→ **Exercise**
This exercise calls for every line of the data below with the string "before" in it.

--- Records shown Enclosed Below ---

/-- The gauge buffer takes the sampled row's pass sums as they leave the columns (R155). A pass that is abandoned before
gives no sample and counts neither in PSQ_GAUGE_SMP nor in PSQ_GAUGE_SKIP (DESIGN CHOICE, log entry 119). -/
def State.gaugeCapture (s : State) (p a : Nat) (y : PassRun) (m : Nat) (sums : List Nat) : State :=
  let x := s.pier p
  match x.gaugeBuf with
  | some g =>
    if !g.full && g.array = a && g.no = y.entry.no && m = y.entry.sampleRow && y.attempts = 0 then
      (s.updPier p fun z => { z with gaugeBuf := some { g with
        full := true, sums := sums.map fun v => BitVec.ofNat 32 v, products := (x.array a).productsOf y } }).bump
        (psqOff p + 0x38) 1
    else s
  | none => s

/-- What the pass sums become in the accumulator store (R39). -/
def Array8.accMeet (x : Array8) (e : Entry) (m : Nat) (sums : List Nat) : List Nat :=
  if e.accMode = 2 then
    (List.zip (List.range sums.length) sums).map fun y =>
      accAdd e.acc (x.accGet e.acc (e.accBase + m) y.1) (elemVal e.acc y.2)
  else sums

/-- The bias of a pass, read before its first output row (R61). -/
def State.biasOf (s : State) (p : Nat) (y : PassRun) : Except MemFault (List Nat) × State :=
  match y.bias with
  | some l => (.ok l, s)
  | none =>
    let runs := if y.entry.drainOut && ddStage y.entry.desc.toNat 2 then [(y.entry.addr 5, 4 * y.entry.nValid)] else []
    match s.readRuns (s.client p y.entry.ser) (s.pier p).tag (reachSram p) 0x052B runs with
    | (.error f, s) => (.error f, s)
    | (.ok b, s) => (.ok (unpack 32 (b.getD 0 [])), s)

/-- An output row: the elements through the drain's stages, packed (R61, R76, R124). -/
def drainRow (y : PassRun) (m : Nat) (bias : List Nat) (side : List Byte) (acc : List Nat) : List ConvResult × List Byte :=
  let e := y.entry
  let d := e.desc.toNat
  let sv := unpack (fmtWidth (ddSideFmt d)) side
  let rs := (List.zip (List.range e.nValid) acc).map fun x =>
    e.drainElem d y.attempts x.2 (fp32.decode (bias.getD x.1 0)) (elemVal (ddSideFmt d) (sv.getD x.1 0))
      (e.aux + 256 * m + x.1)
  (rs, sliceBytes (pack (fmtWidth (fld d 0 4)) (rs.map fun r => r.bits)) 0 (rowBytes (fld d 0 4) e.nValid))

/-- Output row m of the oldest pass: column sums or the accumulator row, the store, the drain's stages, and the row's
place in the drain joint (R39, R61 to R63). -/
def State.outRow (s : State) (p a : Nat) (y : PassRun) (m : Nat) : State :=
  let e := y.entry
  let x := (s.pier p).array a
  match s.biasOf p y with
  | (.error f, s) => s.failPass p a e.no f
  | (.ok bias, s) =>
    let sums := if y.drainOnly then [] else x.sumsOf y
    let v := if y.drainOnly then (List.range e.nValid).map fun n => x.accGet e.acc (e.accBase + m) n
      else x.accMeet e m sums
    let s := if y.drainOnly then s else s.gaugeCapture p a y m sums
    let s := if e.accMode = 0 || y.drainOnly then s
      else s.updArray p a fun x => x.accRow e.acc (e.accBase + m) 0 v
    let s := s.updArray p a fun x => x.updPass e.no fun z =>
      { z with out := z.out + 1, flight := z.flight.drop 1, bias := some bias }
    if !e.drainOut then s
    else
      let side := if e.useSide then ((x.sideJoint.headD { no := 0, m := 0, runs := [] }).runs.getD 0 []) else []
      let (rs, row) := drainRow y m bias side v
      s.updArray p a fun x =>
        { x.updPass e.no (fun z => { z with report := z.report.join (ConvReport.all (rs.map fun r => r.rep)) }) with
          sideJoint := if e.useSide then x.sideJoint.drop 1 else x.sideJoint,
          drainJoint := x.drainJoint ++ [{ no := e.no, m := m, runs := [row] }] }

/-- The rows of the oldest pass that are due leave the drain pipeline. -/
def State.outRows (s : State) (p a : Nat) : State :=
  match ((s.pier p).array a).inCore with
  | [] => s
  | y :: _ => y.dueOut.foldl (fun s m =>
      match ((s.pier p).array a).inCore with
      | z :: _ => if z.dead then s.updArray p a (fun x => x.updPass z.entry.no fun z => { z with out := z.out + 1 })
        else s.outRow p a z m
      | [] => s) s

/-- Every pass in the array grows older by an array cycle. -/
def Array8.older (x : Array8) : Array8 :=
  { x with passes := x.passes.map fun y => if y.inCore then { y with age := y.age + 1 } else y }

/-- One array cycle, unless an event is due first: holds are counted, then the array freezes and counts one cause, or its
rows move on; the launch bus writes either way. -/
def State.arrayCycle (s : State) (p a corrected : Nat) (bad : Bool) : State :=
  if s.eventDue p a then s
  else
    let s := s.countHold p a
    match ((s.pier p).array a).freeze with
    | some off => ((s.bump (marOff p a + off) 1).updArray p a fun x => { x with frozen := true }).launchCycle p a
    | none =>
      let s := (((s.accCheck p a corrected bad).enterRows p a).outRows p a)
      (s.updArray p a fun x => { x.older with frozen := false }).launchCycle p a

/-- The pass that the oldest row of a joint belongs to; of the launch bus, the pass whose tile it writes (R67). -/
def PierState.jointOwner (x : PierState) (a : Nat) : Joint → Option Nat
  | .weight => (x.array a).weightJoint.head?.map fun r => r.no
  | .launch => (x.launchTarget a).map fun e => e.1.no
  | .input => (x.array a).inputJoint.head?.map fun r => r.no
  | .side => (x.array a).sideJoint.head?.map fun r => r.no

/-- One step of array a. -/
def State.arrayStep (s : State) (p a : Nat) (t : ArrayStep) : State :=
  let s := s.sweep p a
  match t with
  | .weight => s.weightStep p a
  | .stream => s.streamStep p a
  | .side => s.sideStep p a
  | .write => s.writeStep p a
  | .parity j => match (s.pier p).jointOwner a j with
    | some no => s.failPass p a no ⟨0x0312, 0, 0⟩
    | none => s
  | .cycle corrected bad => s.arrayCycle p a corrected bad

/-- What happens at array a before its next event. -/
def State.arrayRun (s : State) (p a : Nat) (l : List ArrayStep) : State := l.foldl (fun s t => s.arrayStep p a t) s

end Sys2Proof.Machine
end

--- End of Enclosed Records shown ---

→ **The completed task**
/-- The gauge buffer takes the sampled row's pass sums as they leave the columns (R155). A pass that is abandoned before
/-- The bias of a pass, read before its first output row (R61). -/
/-- What happens at array a before its next event. -/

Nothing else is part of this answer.